The input data was split into training and testing datasets, with the testing dataset accounting for 25% of the samples. We used two basic classification methods: logistic regression and support vector machine (SVM).
The researchers developed an XGBoost model using gradient boosted decision trees to generate 450 estimators with a depth of 10 and a learning rate of 0.2. The researchers built EMethylNET, a multi-class feed-forward neural network with input feature significance values greater than zero (3,388 features).
The researchers combined cancer molecular mechanism pathways with cancer pathways (human) from the Ingenuity Route Analysis (IPA) and Kyoto Encyclopedia of Genes and Genomes (KEGG) databases to create a cancer-wide methylome model. Multiclass methylation signatures linked to genes are shown as blue nodes, and in purple if listed as a cancer gene in OncoKB or the Cosmic Cancer Gene Census.
The researchers analyzed and compared long non-coding ribonucleic acid (lncRNA) and cancer lncRNAs using two cancer lncRNA databases, Lnc2Cancer 3.0 and CRlncRNA, and the Cancer LncRNA Census (CLC). Following gene normalization, they split the data into stratified training and test sets and estimated the hazards in the test set using three Cox proportional hazards regression models.
result
The model classified 13 types of cancerous and noncancerous tissues based on their deoxyribonucleic acid (DNA) methylome with 98% accuracy. Methylation-associated genomic sites identified by the model classifier were linked to cancer-related pathways, networks, and genes, providing insights into the epigenomic regulatory pathways of carcinogenesis.
Multiclass classification approaches performed better than binary classification of DNA methylation in individual tumor and normal tissues. Multiclass logistic regression models achieved a mean Mathews correlation coefficient (MCC) score of 0.96, although their effectiveness varied across cancer types.
The experiment evaluated 13 genes, four of which overlapped with the multi-class genes. The research team noted an enrichment of pathways related to cancer hallmarks, including cancer pathways, metabolic pathways, and signaling pathways. Several of the cancer-related pathways had multi-class genes categorized into specific cancer types, cell death and survival, tissue microenvironment, signaling, metabolism, and the immune system.
The study showed that feeding an XGBoost model into EMethylNET, a multi-class deep neural network, was able to detect cancer.
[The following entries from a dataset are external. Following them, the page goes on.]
-- ==== Sys2Proof/Laws/FramedPorts.lean ====
section
/-! SUPPORT. The service ports: the parts of the state that each operation may change, one lemma for each. -/
namespace Sys2Proof.Machine
set_option Elab.async false

theorem State.stats_framed {rst : Bool} {F : List Field} {z s : State} {i : Issuer} {w : Word} (hF : ([.cmi, .net, .fsp, .hrpOut] : List Field).all (F.contains ·) = true) (hz : Framed rst F z s) : Framed rst F z (State.stats s i w) := by
  unfold State.stats
  try dsimp only
  repeat' first
    | with_reducible assumption
    | (with_reducible apply Or.inr; with_reducible rfl)
    | ((with_reducible apply Or.inl); exact Framed.mem hF rfl)
    | ((with_reducible apply Framed.sub (G := [.cmi, .net, .fsp, .hrpOut]) ?_ hF); rfl)
    | with_reducible apply State.reply_framed
    | split
    | (refine Framed.of_mk ?_ (fun h => h) ?_ ?_ ?_ ?_ ?_ ?_ ?_ ?_ ?_ ?_ ?_ ?_ ?_ ?_ ?_ ?_ ?_ ?_ ?_ ?_ ?_ ?_ ?_ ?_ ?_ ?_ ?_ ?_)

theorem State.onStatsRead_framed {rst : Bool} {F : List Field} {z s : State}  (hF : ([.parts, .ints, .cmi, .net, .fsp, .clk, .hrpOut] : List Field).all (F.contains ·) = true) (hz : Framed rst F z s) : Framed rst F z (State.onStatsRead s) := by
  unfold State.onStatsRead
  try dsimp only
  repeat' first
    | with_reducible assumption
    | (with_reducible apply Or.inr; with_reducible rfl)
    | ((with_reducible apply Or.inl); exact Framed.mem hF rfl)
    | ((with_reducible apply Framed.sub (G := [.parts, .ints, .cmi, .net, .fsp, .clk, .hrpOut]) ?_ hF); rfl)
    | with_reducible apply State.runCmd_framed
    | with_reducible apply State.stats_framed
    | intro _
    | split

theorem State.onTroubleRead_framed {rst : Bool} {F : List Field} {z s : State}  (hF : ([.parts, .ints, .cmi, .net, .clk, .hrpOut] : List Field).all (F.contains ·) = true) (hz : Framed rst F z s) : Framed rst F z (State.onTroubleRead s) := by
  unfold State.onTroubleRead
  try dsimp only
  repeat' first
    | with_reducible assumption
    | (with_reducible apply Or.inr; with_reducible rfl)
    | ((with_reducible apply Or.inl); exact Framed.mem hF rfl)
    | ((with_reducible apply Framed.sub (G := [.parts, .ints, .cmi, .net, .clk, .hrpOut]) ?_ hF); rfl)
    | with_reducible apply State.runCmd_framed
    | with_reducible apply State.reply_framed
    | intro _
    | split

theorem State.onTroubleClear_framed {rst : Bool} {F : List Field} {z s : State}  (hF : ([.trb, .parts, .ints, .cmi, .net, .clk, .hrpOut] : List Field).all (F.contains ·) = true) (hz : Framed rst F z s) : Framed rst F z (State.onTroubleClear s) := by
  unfold State.onTroubleClear
  try dsimp only
  repeat' first
    | with_reducible assumption
    | (with_reducible apply Or.inr; with_reducible rfl)
    | ((with_reducible apply Or.inl); exact Framed.mem hF rfl)
    | ((with_reducible apply Framed.sub (G := [.trb, .parts, .ints, .cmi, .net, .clk, .hrpOut]) ?_ hF); rfl)
    | with_reducible apply State.runCmd_framed
    | with_reducible apply State.answer_framed
    | with_reducible apply State.clearSticky_framed
    | intro _
    | split

theorem State.onAgeReport_framed {rst : Bool} {F : List Field} {z s : State}  (hF : ([.parts, .ints, .cmi, .net, .clk, .hrpOut] : List Field).all (F.contains ·) = true) (hz : Framed rst F z s) : Framed rst F z (State.onAgeReport s) := by
  unfold State.onAgeReport
  try dsimp only
  repeat' first
    | with_reducible assumption
    | (with_reducible apply Or.inr; with_reducible rfl)
    | ((with_reducible apply Or.inl); exact Framed.mem hF rfl)
    | ((with_reducible apply Framed.sub (G := [.parts, .ints, .cmi, .net, .clk, .hrpOut]) ?_ hF); rfl)
    | with_reducible apply State.runCmd_framed
    | with_reducible apply State.reply_framed
    | intro _
    | split

theorem State.onInterruptMessageSend_framed {rst : Bool} {F : List Field} {z s1 : State}  (hF : ([.ints, .hrpOut] : List Field).all (F.contains ·) = true) (hz : Framed rst F z s1) : Framed rst F z (State.onInterruptMessageSend s1) := by
  unfold State.onInterruptMessageSend
  try dsimp only
  repeat' first
    | with_reducible assumption
    | (with_reducible apply Or.inr; with_reducible rfl)
    | ((with_reducible apply Or.inl); exact Framed.mem hF rfl)
    | ((with_reducible apply Framed.sub (G := [.ints, .hrpOut]) ?_ hF); rfl)
    | with_reducible apply State.putOut_framed
    | split
    | (refine Framed.of_mk ?_ (fun h => h) ?_ ?_ ?_ ?_ ?_ ?_ ?_ ?_ ?_ ?_ ?_ ?_ ?_ ?_ ?_ ?_ ?_ ?_ ?_ ?_ ?_ ?_ ?_ ?_ ?_ ?_ ?_ ?_)

theorem State.smpShift_framed {rst : Bool} {F : List Field} {z s : State} {ws : List Word} (hF : ([.cmi] : List Field).all (F.contains ·) = true) (hz : Framed rst F z s) : Framed rst F z (State.smpShift s ws) := by
  unfold State.smpShift
  try dsimp only
  repeat' first
    | with_reducible assumption
    | (with_reducible apply Or.inr; with_reducible rfl)
    | ((with_reducible apply Or.inl); exact Framed.mem hF rfl)
    | ((with_reducible apply Framed.sub (G := [.cmi]) ?_ hF); rfl)
    | split
    | (refine Framed.of_mk ?_ (fun h => h) ?_ ?_ ?_ ?_ ?_ ?_ ?_ ?_ ?_ ?_ ?_ ?_ ?_ ?_ ?_ ?_ ?_ ?_ ?_ ?_ ?_ ?_ ?_ ?_ ?_ ?_ ?_ ?_)

theorem State.smpDiscard_framed {rst : Bool} {F : List Field} {z s : State}  (hF : ([.trb, .parts, .ints, .cmi] : List Field).all (F.contains ·) = true) (hz : Framed rst F z s) : Framed rst F z (State.smpDiscard s) := by
  unfold State.smpDiscard
  try dsimp only
  repeat' first
    | with_reducible assumption
    | (with_reducible apply Or.inr; with_reducible rfl)
    | ((with_reducible apply Or.inl); exact Framed.mem hF rfl)
    | ((with_reducible apply Framed.sub (G := [.trb, .parts, .ints, .cmi]) ?_ hF); rfl)
    | with_reducible apply State.badPacket_framed
    | split
    | (refine Framed.of_mk ?_ (fun h => h) ?_ ?_ ?_ ?_ ?_ ?_ ?_ ?_ ?_ ?_ ?_ ?_ ?_ ?_ ?_ ?_ ?_ ?_ ?_ ?_ ?_ ?_ ?_ ?_ ?_ ?_ ?_ ?_)

theorem State.smpTake_framed {rst : Bool} {F : List Field} {z s : State} {w : Word} {f : Find} (hF : ([.trb, .parts, .ints, .cmi, .net, .hrpOut] : List Field).all (F.contains ·) = true) (hz : Framed rst F z s) : Framed rst F z (State.smpTake s w f) := by
  unfold State.smpTake
  try dsimp only
  repeat' first
    | with_reducible assumption
    | (with_reducible apply Or.inr; with_reducible rfl)
    | ((with_reducible apply Or.inl); exact Framed.mem hF rfl)
    | ((with_reducible apply Framed.sub (G := [.trb, .parts, .ints, .cmi, .net, .hrpOut]) ?_ hF); rfl)
    | with_reducible apply State.ceCommand_framed
    | with_reducible apply State.badPacket_framed
    | with_reducible apply State.arriveSmp_framed
    | split
    | (refine Framed.of_mk ?_ (fun h => h) ?_ ?_ ?_ ?_ ?_ ?_ ?_ ?_ ?_ ?_ ?_ ?_ ?_ ?_ ?_ ?_ ?_ ?_ ?_ ?_ ?_ ?_ ?_ ?_ ?_ ?_ ?_ ?_)

theorem State.smpWrite_framed {rst : Bool} {F : List Field} {z s : State} {f : SmpFrame} (hF : ([.trb, .parts, .ints, .cmi, .net, .hrpOut] : List Field).all (F.contains ·) = true) (hz : Framed rst F z s) : Framed rst F z (State.smpWrite s f) := by
  unfold State.smpWrite
  try dsimp only
  repeat' first
    | with_reducible assumption
    | (with_reducible apply Or.inr; with_reducible rfl)
    | ((with_reducible apply Or.inl); exact Framed.mem hF rfl)
    | ((with_reducible apply Framed.sub (G := [.trb, .parts, .ints, .cmi, .net, .hrpOut]) ?_ hF); rfl)
    | with_reducible apply State.smpTake_framed
    | split
    | (refine Framed.foldl (fun _ _ _ => ?_) ?_)

theorem State.onSmpWrite_framed {rst : Bool} {F : List Field} {z s1 : State} {frame : SmpFrame} (hF : ([.trb, .parts, .ints, .cmi, .net, .hrpOut] : List Field).all (F.contains ·) = true) (hz : Framed rst F z s1) : Framed rst F z (State.onSmpWrite s1 frame) := by
  unfold State.onSmpWrite
  try dsimp only
  repeat' first
    | with_reducible assumption
    | (with_reducible apply Or.inr; with_reducible rfl)
    | ((with_reducible apply Or.inl); exact Framed.mem hF rfl)
    | ((with_reducible apply Framed.sub (G := [.trb, .parts, .ints, .cmi, .net, .hrpOut]) ?_ hF); rfl)
    | with_reducible apply State.smpShift_framed
    | with_reducible apply State.smpDiscard_framed
    | with_reducible apply State.smpWrite_framed
    | split

theorem State.onSmpRead_framed {rst : Bool} {F : List Field} {z s1 : State} {frame : SmpFrame} (hF : ([.cmi] : List Field).all (F.contains ·) = true) (hz : Framed rst F z s1) : Framed rst F z (State.onSmpRead s1 frame) := by
  unfold State.onSmpRead
  try dsimp only
  repeat' first
    | with_reducible assumption
    | (with_reducible apply Or.inr; with_reducible rfl)
    | ((with_reducible apply Or.inl); exact Framed.mem hF rfl)
    | ((with_reducible apply Framed.sub (G := [.cmi]) ?_ hF); rfl)
    | with_reducible apply State.smpShift_framed
    | split
    | (refine Framed.of_mk ?_ (fun h => h) ?_ ?_ ?_ ?_ ?_ ?_ ?_ ?_ ?_ ?_ ?_ ?_ ?_ ?_ ?_ ?_ ?_ ?_ ?_ ?_ ?_ ?_ ?_ ?_ ?_ ?_ ?_ ?_)

theorem State.onSmpStatus_framed {rst : Bool} {F : List Field} {z s1 : State} {frame : SmpFrame} (hF : ([.cmi] : List Field).all (F.contains ·) = true) (hz : Framed rst F z s1) : Framed rst F z (State.onSmpStatus s1 frame) := by
  unfold State.onSmpStatus
  try dsimp only
  repeat' first
    | with_reducible assumption
    | (with_reducible apply Or.inr; with_reducible rfl)
    | ((with_reducible apply Or.inl); exact Framed.mem hF rfl)
    | ((with_reducible apply Framed.sub (G := [.cmi]) ?_ hF); rfl)
    | with_reducible apply State.smpShift_framed
    | split

theorem State.updateIr_framed {rst : Bool} {F : List Field} {z s : State} {ir : BitVec 8} {lockable : Bool} (hF : ([.tap] : List Field).all (F.contains ·) = true) (hz : Framed rst F z s) : Framed rst F z (State.updateIr s ir lockable) := by
  unfold State.updateIr
  try dsimp only
  repeat' first
    | with_reducible assumption
    | (with_reducible apply Or.inr; with_reducible rfl)
    | ((with_reducible apply Or.inl); exact Framed.mem hF rfl)
    | ((with_reducible apply Framed.sub (G := [.tap]) ?_ hF); rfl)
    | split
    | (refine Framed.of_mk ?_ (fun h => h) ?_ ?_ ?_ ?_ ?_ ?_ ?_ ?_ ?_ ?_ ?_ ?_ ?_ ?_ ?_ ?_ ?_ ?_ ?_ ?_ ?_ ?_ ?_ ?_ ?_ ?_ ?_ ?_)

theorem State.onExtest_framed {rst : Bool} {F : List Field} {z s : State}  (hF : ([.tap] : List Field).all (F.contains ·) = true) (hz : Framed rst F z s) : Framed rst F z (State.onExtest s) := by
  unfold State.onExtest
  try dsimp only
  repeat' first
    | with_reducible assumption
    | (with_reducible apply Or.inr; with_reducible rfl)
    | ((with_reducible apply Or.inl); exact Framed.mem hF rfl)
    | ((with_reducible apply Framed.sub (G := [.tap]) ?_ hF); rfl)
    | with_reducible apply State.updateIr_framed
    | split

theorem State.onSamplePreload_framed {rst : Bool} {F : List Field} {z s : State} {bits : List Bool} (hF : ([.tap] : List Field).all (F.contains ·) = true) (hz : Framed rst F z s) : Framed rst F z (State.onSamplePreload s bits) := by
  unfold State.onSamplePreload
  try dsimp only
  repeat' first
    | with_reducible assumption
    | (with_reducible apply Or.inr; with_reducible rfl)
    | ((with_reducible apply Or.inl); exact Framed.mem hF rfl)
    | ((with_reducible apply Framed.sub (G := [.tap]) ?_ hF); rfl)
    | with_reducible apply State.updateIr_framed
    | split
    | (refine Framed.of_mk ?_ (fun h => h) ?_ ?_ ?_ ?_ ?_ ?_ ?_ ?_ ?_ ?_ ?_ ?_ ?_ ?_ ?_ ?_ ?_ ?_ ?_ ?_ ?_ ?_ ?_ ?_ ?_ ?_ ?_ ?_)

theorem State.onInstr_framed {rst : Bool} {F : List Field} {z s : State}  (hF : ([.tap] : List Field).all (F.contains ·) = true) (hz : Framed rst F z s) : Framed rst F z (State.onInstr s) := by
  unfold State.onInstr
  try dsimp only
  repeat' first
    | with_reducible assumption
    | (with_reducible apply Or.inr; with_reducible rfl)
    | ((with_reducible apply Or.inl); exact Framed.mem hF rfl)
    | ((with_reducible apply Framed.sub (G := [.tap]) ?_ hF); rfl)
    | with_reducible apply State.updateIr_framed
    | split

theorem State.onBypass_framed {rst : Bool} {F : List Field} {z s1 : State} {encoding : BitVec 8} (hF : ([.tap] : List Field).all (F.contains ·) = true) (hz : Framed rst F z s1) : Framed rst F z (State.onBypass s1 encoding) := by
  unfold State.onBypass
  try dsimp only
  repeat' first
    | with_reducible assumption
    | (with_reducible apply Or.inr; with_reducible rfl)
    | ((with_reducible apply Or.inl); exact Framed.mem hF rfl)
    | ((with_reducible apply Framed.sub (G := [.tap]) ?_ hF); rfl)
    | split
    | (refine Framed.of_mk ?_ (fun h => h) ?_ ?_ ?_ ?_ ?_ ?_ ?_ ?_ ?_ ?_ ?_ ?_ ?_ ?_ ?_ ?_ ?_ ?_ ?_ ?_ ?_ ?_ ?_ ?_ ?_ ?_ ?_ ?_)

theorem State.onTrstN_framed {rst : Bool} {F : List Field} {z s1 : State}  (hF : ([.tap] : List Field).all (F.contains ·) = true) (hz : Framed rst F z s1) : Framed rst F z (State.onTrstN s1) := by
  unfold State.onTrstN
  try dsimp only
  repeat' first
    | with_reducible assumption
    | (with_reducible apply Or.inr; with_reducible rfl)
    | ((with_reducible apply Or.inl); exact Framed.mem hF rfl)
    | ((with_reducible apply Framed.sub (G := [.tap]) ?_ hF); rfl)
    | split
    | (refine Framed.of_mk ?_ (fun h => h) ?_ ?_ ?_ ?_ ?_ ?_ ?_ ?_ ?_ ?_ ?_ ?_ ?_ ?_ ?_ ?_ ?_ ?_ ?_ ?_ ?_ ?_ ?_ ?_ ?_ ?_ ?_ ?_)

end Sys2Proof.Machine
end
However, there were two outliers in the model's performance: an independent colorectal cancer (COAD) data set and an independent dataset for head and neck squamous cell carcinoma (HNSC). EMethylNET performed as well or better on the test set data compared to related cancer classification studies.
The study showed that the XGBoost model can classify different cancer types based on DNA methylation data. The researchers also created an EMethylNET model that can generalize to most independent datasets.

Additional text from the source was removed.